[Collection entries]
/-! ### 0x030+n pitch power -/
def PP_CTRL : Nat := 0x40
def PP_CTRL_CLR_CNT : Fld := ⟨0x40, 8, 1⟩
def PP_CTRL_RDS_CAPTURE : Fld := ⟨0x40, 2, 1⟩
def PP_CTRL_CLEAR_LATCH : Fld := ⟨0x40, 0, 1⟩
def PP_CFG : Nat := 0x44
def PP_CFG_STBY_OFF : Fld := ⟨0x44, 31, 1⟩
def PP_CFG_RETRY : Fld := ⟨0x44, 24, 4⟩
def PP_CFG_PRES_DEB : Fld := ⟨0x44, 16, 8⟩
def PP_CFG_COOL : Fld := ⟨0x44, 0, 16⟩
def PP_INS : Nat := 0x48
def PP_INS_DELAY : Fld := ⟨0x48, 0, 14⟩
def PP_WIN : Nat := 0x4C
def PP_WIN_FILT : Fld := ⟨0x4C, 22, 10⟩
def PP_WIN_OV : Fld := ⟨0x4C, 9, 9⟩
def PP_WIN_UV : Fld := ⟨0x4C, 0, 9⟩
def PP_RAMP : Nat := 0x50
def PP_RAMP_SLEW : Fld := ⟨0x50, 24, 8⟩
def PP_RAMP_PRE : Fld := ⟨0x50, 16, 8⟩
def PP_RAMP_RAMP_MAX : Fld := ⟨0x50, 0, 16⟩
def PP_IINST : Nat := 0x54
def PP_IINST_IINST : Fld := ⟨0x54, 0, 8⟩
def PP_RDS_CFG : Nat := 0x58
def PP_RDS_CFG_BASE : Fld := ⟨0x58, 16, 16⟩
def PP_RDS_CFG_WARN : Fld := ⟨0x58, 8, 8⟩
def PP_RDS_CFG_PERIOD : Fld := ⟨0x58, 0, 8⟩
def PP_SHUNT : Nat := 0x5C
def PP_SHUNT_SHUNT : Fld := ⟨0x5C, 0, 16⟩
def PP_CURVE : Nat := 0x60
def PP_CURVE_EN : Fld := ⟨0x60, 31, 1⟩
def PP_CURVE_I : Fld := ⟨0x60, 20, 10⟩
def PP_CURVE_T : Fld := ⟨0x60, 0, 20⟩
def PP_STATUS : Nat := 0x80
def PP_STATUS_ATTEMPTS : Fld := ⟨0x80, 20, 4⟩
def PP_STATUS_CAUSE : Fld := ⟨0x80, 16, 4⟩
def PP_STATUS_TRIP_POINT : Fld := ⟨0x80, 13, 3⟩
def PP_STATUS_PG : Fld := ⟨0x80, 7, 1⟩
def PP_STATUS_GATE : Fld := ⟨0x80, 6, 1⟩
def PP_STATUS_SEATED : Fld := ⟨0x80, 5, 1⟩
def PP_STATUS_PRESENT : Fld := ⟨0x80, 4, 1⟩
def PP_STATUS_STATE : Fld := ⟨0x80, 0, 4⟩
def PP_MEAS : Nat := 0x84
def PP_MEAS_I : Fld := ⟨0x84, 16, 10⟩
def PP_MEAS_VOUT : Fld := ⟨0x84, 0, 9⟩
def PP_RDS : Nat := 0x88
def PP_RDS_CAPT : Fld := ⟨0x88, 16, 16⟩
def PP_RDS_RDS : Fld := ⟨0x88, 0, 16⟩
def PP_TIMER : Nat := 0x8C
def PP_TIMER_POINT : Fld := ⟨0x8C, 29, 3⟩
def PP_TIMER_ELAPSED : Fld := ⟨0x8C, 0, 20⟩
def PP_CNT : Nat := 0x90
def PP_CNT_TRIPS : Fld := ⟨0x90, 16, 16⟩
def PP_CNT_POLE_FAIL : Fld := ⟨0x90, 8, 8⟩
def PP_CNT_INSERTIONS : Fld := ⟨0x90, 0, 8⟩

/-! ### 0x050+n card link -/
def CL_CTRL : Nat := 0x40
def CL_CTRL_CLR_CNT : Fld := ⟨0x40, 8, 1⟩
def CL_CTRL_RETRAIN : Fld := ⟨0x40, 7, 1⟩
def CL_STATUS : Nat := 0x44
def CL_STATUS_HELD_REASON : Fld := ⟨0x44, 16, 8⟩
def CL_STATUS_SEL_THIS : Fld := ⟨0x44, 15, 1⟩
def CL_STATUS_TX_ACTIVE : Fld := ⟨0x44, 14, 1⟩
def CL_STATUS_TX_OUT_VALID : Fld := ⟨0x44, 13, 1⟩
def CL_STATUS_CARD_SAFE : Fld := ⟨0x44, 12, 1⟩
def CL_STATUS_CAP_RELAY : Fld := ⟨0x44, 11, 1⟩
def CL_STATUS_CAP_TWIN : Fld := ⟨0x44, 10, 1⟩
def CL_STATUS_CARD_LANE : Fld := ⟨0x44, 9, 1⟩
def CL_STATUS_ID_VALID : Fld := ⟨0x44, 8, 1⟩
def CL_STATUS_STATE : Fld := ⟨0x44, 0, 3⟩
def CL_LOOP : Nat := 0x48
def CL_LOOP_LIVE : Fld := ⟨0x48, 16, 12⟩
def CL_LOOP_LOOP : Fld := ⟨0x48, 0, 12⟩
def CL_CARD : Nat := 0x4C
def CL_CARD_TYPE : Fld := ⟨0x4C, 16, 16⟩
def CL_CARD_FW : Fld := ⟨0x4C, 0, 16⟩
def CL_SN_LO : Nat := 0x50
def CL_SN_LO_SERIAL : Fld := ⟨0x50, 0, 32⟩
def CL_SN_HI : Nat := 0x54
def CL_SN_HI_SERIAL : Fld := ⟨0x54, 0, 32⟩
def CL_EXPECT : Nat := 0x58
def CL_EXPECT_TYPE : Fld := ⟨0x58, 0, 16⟩
def CL_SAFE : Nat := 0x5C
def CL_SAFE_LLT : Fld := ⟨0x5C, 16, 4⟩
def CL_SAFE_SAFE_EN : Fld := ⟨0x5C, 8, 8⟩
def CL_SAFE_SAFE_LEVEL : Fld := ⟨0x5C, 0, 8⟩
def CL_CARD_STAT : Nat := 0x60
def CL_CARD_STAT_FITTED : Fld := ⟨0x60, 24, 8⟩
def CL_CARD_STAT_LLT : Fld := ⟨0x60, 20, 4⟩
def CL_CARD_STAT_PWR_OTHER : Fld := ⟨0x60, 19, 1⟩
def CL_CARD_STAT_PWR_THIS : Fld := ⟨0x60, 18, 1⟩
def CL_CARD_STAT_SAFE_EN : Fld := ⟨0x60, 8, 8⟩
def CL_CARD_STAT_SAFE_LEVEL : Fld := ⟨0x60, 0, 8⟩
def CL_CNT_BAD : Nat := 0x64
def CL_CNT_BAD_COUNT : Fld := ⟨0x64, 0, 32⟩
def CL_CNT_FAR : Nat := 0x68
def CL_CNT_FAR_COUNT : Fld := ⟨0x68, 0, 32⟩
def CL_CNT_LINK : Nat := 0x6C
def CL_CNT_LINK_LOSS : Fld := ⟨0x6C, 16, 16⟩
def CL_CNT_LINK_TRAIN_FAIL : Fld := ⟨0x6C, 0, 16⟩
def CL_CNT_BLOCK : Nat := 0x70
def CL_CNT_BLOCK_COUNT : Fld := ⟨0x70, 0, 32⟩
def CL_CNT_GLITCH : Nat := 0x74
def CL_CNT_GLITCH_COUNT : Fld := ⟨0x74, 0, 32⟩
def CL_EQ : Nat := 0x80
def CL_EQ_CTLE : Fld := ⟨0x80, 12, 4⟩
def CL_EQ_DEEMPH : Fld := ⟨0x80, 8, 4⟩
def CL_EQ_SWING : Fld := ⟨0x80, 0, 5⟩
def CL_LSTAT : Nat := 0x84
def CL_LSTAT_LOS : Fld := ⟨0x84, 7, 1⟩
def CL_LSTAT_INV : Fld := ⟨0x84, 6, 1⟩
def CL_LSTAT_LOCKED : Fld := ⟨0x84, 5, 1⟩
def CL_LSTAT_TERM : Fld := ⟨0x84, 4, 1⟩
def CL_LCNT : Nat := 0x88
def CL_LCNT_CV : Fld := ⟨0x88, 16, 16⟩
def CL_LCNT_LOCK_LOSS : Fld := ⟨0x88, 0, 16⟩
def CL_EYE : Nat := 0x8C
def CL_EYE_EYE_V : Fld := ⟨0x8C, 8, 8⟩
def CL_EYE_EYE_H : Fld := ⟨0x8C, 0, 8⟩

/-! ### 0x080+n engine cluster -/
def EC_CTRL : Nat := 0x40
def EC_CTRL_CLR_CNT : Fld := ⟨0x40, 8, 1⟩
def EC_CTRL_MIG_AUTO : Fld := ⟨0x40, 0, 1⟩
def EC_MAP : Nat := 0x44
def EC_MAP_POS : Fld := ⟨0x44, 0, 32⟩
def EC_MIG_CMD : Nat := 0x48
def EC_MIG_CMD_GO : Fld := ⟨0x48, 7, 1⟩
def EC_MIG_CMD_URGENT : Fld := ⟨0x48, 4, 1⟩
def EC_MIG_CMD_CHAN : Fld := ⟨0x48, 0, 3⟩
def EC_MIG_STATUS : Nat := 0x4C
def EC_MIG_STATUS_SPARE_USED : Fld := ⟨0x4C, 17, 1⟩
def EC_MIG_STATUS_SPARE_OK : Fld := ⟨0x4C, 16, 1⟩
def EC_MIG_STATUS_FROM : Fld := ⟨0x4C, 12, 4⟩
def EC_MIG_STATUS_CHAN : Fld := ⟨0x4C, 8, 3⟩
def EC_MIG_STATUS_STATE : Fld := ⟨0x4C, 0, 3⟩
def EC_MIG_CFG : Nat := 0x50
def EC_MIG_CFG_TIMEOUT : Fld := ⟨0x50, 0, 16⟩
def EC_UCODE : Nat := 0x54
def EC_UCODE_LOADED : Fld := ⟨0x54, 16, 1⟩
def EC_UCODE_VERSION : Fld := ⟨0x54, 0, 16⟩
def EC_CNT_MIG : Nat := 0x58
def EC_CNT_MIG_DONE : Fld := ⟨0x58, 16, 16⟩
def EC_CNT_MIG_TRUNC : Fld := ⟨0x58, 0, 16⟩
def EC_CNT_TXDROP : Nat := 0x5C
def EC_CNT_TXDROP_COUNT : Fld := ⟨0x5C, 0, 32⟩

/-! ### 0x100+e engine -/
def EN_MODE : Nat := 0x40
def EN_MODE_CLR_CNT : Fld := ⟨0x40, 8, 1⟩
def EN_MODE_MODE : Fld := ⟨0x40, 0, 3⟩
def EN_STATUS : Nat := 0x44
def EN_STATUS_TX_SPACE : Fld := ⟨0x44, 24, 8⟩
def EN_STATUS_CHAN : Fld := ⟨0x44, 8, 3⟩
def EN_STATUS_SERVING : Fld := ⟨0x44, 7, 1⟩
def EN_STATUS_FOLLOWING : Fld := ⟨0x44, 6, 1⟩
def EN_STATUS_TX_BUSY : Fld := ⟨0x44, 5, 1⟩
def EN_STATUS_RX_BUSY : Fld := ⟨0x44, 4, 1⟩
def EN_STATUS_LEVEL : Fld := ⟨0x44, 3, 1⟩
def EN_STATUS_MODE : Fld := ⟨0x44, 0, 3⟩
def EN_RXDST : Nat := 0x48
def EN_RXDST_SELF : Fld := ⟨0x48, 31, 1⟩
def EN_RXDST_RX_EN : Fld := ⟨0x48, 30, 1⟩
def EN_RXDST_HUB : Fld := ⟨0x48, 16, 7⟩
def EN_RXDST_STREAM : Fld := ⟨0x48, 10, 6⟩
def EN_RXDST_QUEUE : Fld := ⟨0x48, 0, 10⟩
def EN_REC : Nat := 0x4C
def EN_REC_BATCH : Fld := ⟨0x4C, 16, 8⟩
def EN_REC_FLUSH : Fld := ⟨0x4C, 0, 16⟩
def EN_CNT : Nat := 0x50
def EN_CNT_COUNT : Fld := ⟨0x50, 0, 32⟩
def EN_DI_COUNT : Nat := 0xA0
def EN_DI_COUNT_COUNT : Fld := ⟨0xA0, 0, 32⟩
def EN_DI_PEEK : Nat := 0x8A0

/-! ### engine page, mode registers in ASYNC -/
def AS_CFG : Nat := 0x80
def AS_CFG_INV : Fld := ⟨0x80, 31, 1⟩
def AS_CFG_DUPLEX : Fld := ⟨0x80, 30, 1⟩
def AS_CFG_FRAMING : Fld := ⟨0x80, 28, 2⟩
def AS_CFG_STOP : Fld := ⟨0x80, 26, 2⟩
def AS_CFG_PARITY : Fld := ⟨0x80, 24, 2⟩
def AS_CFG_DATA : Fld := ⟨0x80, 20, 4⟩
def AS_CFG_BATCH : Fld := ⟨0x80, 8, 8⟩
def AS_CFG_GAP : Fld := ⟨0x80, 0, 8⟩
def AS_BIT : Nat := 0x84
def AS_BIT_BIT_TIME : Fld := ⟨0x84, 0, 32⟩
def AS_DE : Nat := 0x88
def AS_DE_DE_LAG : Fld := ⟨0x88, 16, 16⟩
def AS_DE_DE_LEAD : Fld := ⟨0x88, 0, 16⟩
def AS_ADDR : Nat := 0x8C
def AS_ADDR_FILT : Fld := ⟨0x8C, 16, 1⟩
def AS_ADDR_MASK : Fld := ⟨0x8C, 8, 8⟩
def AS_ADDR_ADDR : Fld := ⟨0x8C, 0, 8⟩

/-! ### engine page, mode registers in SYNC -/
def SY_CFG : Nat := 0x80
def SY_CFG_PAIR : Fld := ⟨0x80, 30, 2⟩
def SY_CFG_CPOL : Fld := ⟨0x80, 29, 1⟩
def SY_CFG_CPHA : Fld := ⟨0x80, 28, 1⟩
def SY_CFG_SEL_POL : Fld := ⟨0x80, 27, 1⟩
def SY_CFG_SIGN : Fld := ⟨0x80, 26, 1⟩
def SY_CFG_TRIG : Fld := ⟨0x80, 24, 2⟩
def SY_CFG_WIDTH : Fld := ⟨0x80, 16, 5⟩
def SY_CFG_CLK_PERIOD : Fld := ⟨0x80, 0, 16⟩
def SY_PERIOD : Nat := 0x84
def SY_PERIOD_PERIOD : Fld := ⟨0x84, 0, 32⟩
def SY_SEL : Nat := 0x88
def SY_SEL_SEL_LEAD : Fld := ⟨0x88, 16, 16⟩
def SY_SEL_IDLE : Fld := ⟨0x88, 0, 16⟩
def SY_OFFSET : Nat := 0x8C
def SY_OFFSET_OFFSET : Fld := ⟨0x8C, 0, 32⟩
def SY_DLY : Nat := 0x90
def SY_DLY_SAMPLE_DLY : Fld := ⟨0x90, 0, 12⟩
def SY_DOUT : Nat := 0x94
def SY_DOUT_DOUT : Fld := ⟨0x94, 0, 24⟩
def SY_CMD : Nat := 0x98
def SY_CMD_GO : Fld := ⟨0x98, 0, 1⟩
def SY_LAST : Nat := 0x9C
def SY_LAST_OK : Fld := ⟨0x9C, 31, 1⟩
def SY_LAST_SAMPLE : Fld := ⟨0x9C, 0, 24⟩

/-! ### engine page, mode registers in DISC -/
def DI_CFG : Nat := 0x80
def DI_CFG_INV : Fld := ⟨0x80, 31, 1⟩
def DI_CFG_EDGE_SEL : Fld := ⟨0x80, 29, 2⟩
def DI_CFG_REC_EN : Fld := ⟨0x80, 28, 1⟩
def DI_CFG_OUTMODE : Fld := ⟨0x80, 26, 2⟩
def DI_CFG_OUTSRC : Fld := ⟨0x80, 25, 1⟩
def DI_CFG_UNSURE : Fld := ⟨0x80, 24, 1⟩
def DI_CFG_DEB : Fld := ⟨0x80, 0, 20⟩
def DI_OUT : Nat := 0x84
def DI_OUT_EN : Fld := ⟨0x84, 1, 1⟩
def DI_OUT_LEVEL : Fld := ⟨0x84, 0, 1⟩
def DI_PWM_PERIOD : Nat := 0x88
def DI_PWM_PERIOD_PERIOD : Fld := ⟨0x88, 0, 32⟩
def DI_PWM_HIGH : Nat := 0x8C
def DI_PWM_HIGH_HIGH : Fld := ⟨0x8C, 0, 32⟩
def DI_PWM_PHASE : Nat := 0x90
def DI_PWM_PHASE_PHASE : Fld := ⟨0x90, 0, 32⟩
def DI_WIDTH : Nat := 0x94
def DI_WIDTH_WIDTH : Fld := ⟨0x94, 0, 32⟩
def DI_PERIOD : Nat := 0x98
def DI_PERIOD_PERIOD : Fld := ⟨0x98, 0, 32⟩

/-! ### engine page, mode registers in PBUS -/
def PB_CFG : Nat := 0x80
def PB_CFG_INV : Fld := ⟨0x80, 31, 1⟩
def PB_CFG_FD_EN : Fld := ⟨0x80, 30, 1⟩
def PB_CFG_BRS_EN : Fld := ⟨0x80, 29, 1⟩
def PB_CFG_RESTRICTED : Fld := ⟨0x80, 28, 1⟩
def PB_CFG_UNMATCHED : Fld := ⟨0x80, 27, 1⟩
def PB_CFG_AUTO_RECOVER : Fld := ⟨0x80, 26, 1⟩
def PB_CFG_TT_EN : Fld := ⟨0x80, 25, 1⟩
def PB_CFG_TDC_EN : Fld := ⟨0x80, 24, 1⟩
def PB_CFG_TXDONE_EN : Fld := ⟨0x80, 23, 1⟩
def PB_CFG_RETX : Fld := ⟨0x80, 16, 4⟩
def PB_CFG_TDCO : Fld := ⟨0x80, 8, 8⟩
def PB_CFG_TDCV : Fld := ⟨0x80, 0, 8⟩
def PB_NBT : Nat := 0x84
def PB_NBT_NTQ : Fld := ⟨0x84, 22, 10⟩
def PB_NBT_NSEG1 : Fld := ⟨0x84, 14, 8⟩
def PB_NBT_NSEG2 : Fld := ⟨0x84, 7, 7⟩
def PB_NBT_NSJW : Fld := ⟨0x84, 0, 7⟩
def PB_DBT : Nat := 0x88
def PB_DBT_DTQ : Fld := ⟨0x88, 24, 8⟩
def PB_DBT_DSEG1 : Fld := ⟨0x88, 19, 5⟩
def PB_DBT_DSEG2 : Fld := ⟨0x88, 15, 4⟩
def PB_DBT_DSJW : Fld := ⟨0x88, 11, 4⟩
def PB_ERR : Nat := 0x8C
def PB_ERR_STATE : Fld := ⟨0x8C, 24, 3⟩
def PB_ERR_REC : Fld := ⟨0x8C, 16, 8⟩
def PB_ERR_TEC : Fld := ⟨0x8C, 8, 8⟩
def PB_ERR_LEC : Fld := ⟨0x8C, 0, 3⟩
def PB_CMD : Nat := 0x90
def PB_CMD_FLUSH : Fld := ⟨0x90, 2, 1⟩
def PB_CMD_ABORT : Fld := ⟨0x90, 1, 1⟩
def PB_CMD_RECOVER : Fld := ⟨0x90, 0, 1⟩
def PB_TT_STAT : Nat := 0x94
def PB_TT_STAT_ROW : Fld := ⟨0x94, 28, 4⟩
def PB_TT_STAT_COL : Fld := ⟨0x94, 22, 6⟩
def PB_TT_STAT_ROLE : Fld := ⟨0x94, 20, 2⟩
def PB_TT_STAT_SYNCED : Fld := ⟨0x94, 19, 1⟩
def PB_TT_STAT_MISSED : Fld := ⟨0x94, 8, 8⟩
def PB_TT_OFFSET : Nat := 0x98
def PB_TT_OFFSET_OFFSET : Fld := ⟨0x98, 0, 32⟩
def PB_CNT_ARB : Nat := 0x9C
def PB_CNT_ARB_COUNT : Fld := ⟨0x9C, 0, 32⟩
def PB_SLOT_W0 : Nat := 0x100
def PB_SLOT_W0_IDW : Fld := ⟨0x100, 0, 32⟩
def PB_SLOT_W1 : Nat := 0x104
def PB_SLOT_W1_VALID : Fld := ⟨0x104, 31, 1⟩
def PB_SLOT_W1_BRS : Fld := ⟨0x104, 4, 1⟩
def PB_SLOT_W1_DLC : Fld := ⟨0x104, 0, 4⟩
def PB_SLOT_DATA : Nat := 0x108
def PB_SLOT_DATA_DATA : Fld := ⟨0x108, 0, 32⟩
def PB_CNT_RX : Nat := 0x340
def PB_CNT_RX_COUNT : Fld := ⟨0x340, 0, 32⟩
def PB_CNT_TX : Nat := 0x344
def PB_CNT_TX_COUNT : Fld := ⟨0x344, 0, 32⟩

/-! ### 0x240+m schedule matrix -/
def SM_OWNER : Nat := 0x40
def SM_OWNER_VALID : Fld := ⟨0x40, 31, 1⟩
def SM_OWNER_PITCH : Fld := ⟨0x40, 8, 5⟩
def SM_OWNER_CHAN : Fld := ⟨0x40, 0, 3⟩
def SM_CFG : Nat := 0x44
def SM_CFG_ROLE : Fld := ⟨0x44, 30, 2⟩
def SM_CFG_COLS : Fld := ⟨0x44, 16, 7⟩
def SM_CFG_ROWS : Fld := ⟨0x44, 8, 5⟩
def SM_CYCLE : Nat := 0x48
def SM_CYCLE_CYCLE : Fld := ⟨0x48, 0, 32⟩
def SM_PHASE : Nat := 0x4C
def SM_PHASE_PHASE : Fld := ⟨0x4C, 0, 32⟩
def SM_REF : Nat := 0x50
def SM_REF_REF_WAIT : Fld := ⟨0x50, 16, 16⟩
def SM_REF_REF_ID : Fld := ⟨0x50, 0, 11⟩
def SM_COL : Nat := 0x100
def SM_COL_START : Fld := ⟨0x100, 0, 32⟩
def SM_CELL : Nat := 0x800
def SM_CELL_TYPE_HI : Fld := ⟨0x800, 30, 2⟩
def SM_CELL_SLOT_HI : Fld := ⟨0x800, 16, 3⟩
def SM_CELL_TYPE_LO : Fld := ⟨0x800, 14, 2⟩
def SM_CELL_SLOT_LO : Fld := ⟨0x800, 0, 3⟩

▶ _TASK PROMPT_
From the records above, copy only the lines starting with the line that holds "def PB_CFG_TDC_EN : Fld := ⟨0x80, 24, 1⟩" and going on through the line that holds "def PB_TT_STAT_ROLE : Fld := ⟨0x94, 20, 2⟩", exactly as written.

▶ _WRITTEN ANSWER_
def PB_CFG_TDC_EN : Fld := ⟨0x80, 24, 1⟩
def PB_CFG_TXDONE_EN : Fld := ⟨0x80, 23, 1⟩
def PB_CFG_RETX : Fld := ⟨0x80, 16, 4⟩
def PB_CFG_TDCO : Fld := ⟨0x80, 8, 8⟩
def PB_CFG_TDCV : Fld := ⟨0x80, 0, 8⟩
def PB_NBT : Nat := 0x84
def PB_NBT_NTQ : Fld := ⟨0x84, 22, 10⟩
def PB_NBT_NSEG1 : Fld := ⟨0x84, 14, 8⟩
def PB_NBT_NSEG2 : Fld := ⟨0x84, 7, 7⟩
def PB_NBT_NSJW : Fld := ⟨0x84, 0, 7⟩
def PB_DBT : Nat := 0x88
def PB_DBT_DTQ : Fld := ⟨0x88, 24, 8⟩
def PB_DBT_DSEG1 : Fld := ⟨0x88, 19, 5⟩
def PB_DBT_DSEG2 : Fld := ⟨0x88, 15, 4⟩
def PB_DBT_DSJW : Fld := ⟨0x88, 11, 4⟩
def PB_ERR : Nat := 0x8C
def PB_ERR_STATE : Fld := ⟨0x8C, 24, 3⟩
def PB_ERR_REC : Fld := ⟨0x8C, 16, 8⟩
def PB_ERR_TEC : Fld := ⟨0x8C, 8, 8⟩
def PB_ERR_LEC : Fld := ⟨0x8C, 0, 3⟩
def PB_CMD : Nat := 0x90
def PB_CMD_FLUSH : Fld := ⟨0x90, 2, 1⟩
def PB_CMD_ABORT : Fld := ⟨0x90, 1, 1⟩
def PB_CMD_RECOVER : Fld := ⟨0x90, 0, 1⟩
def PB_TT_STAT : Nat := 0x94
def PB_TT_STAT_ROW : Fld := ⟨0x94, 28, 4⟩
def PB_TT_STAT_COL : Fld := ⟨0x94, 22, 6⟩
def PB_TT_STAT_ROLE : Fld := ⟨0x94, 20, 2⟩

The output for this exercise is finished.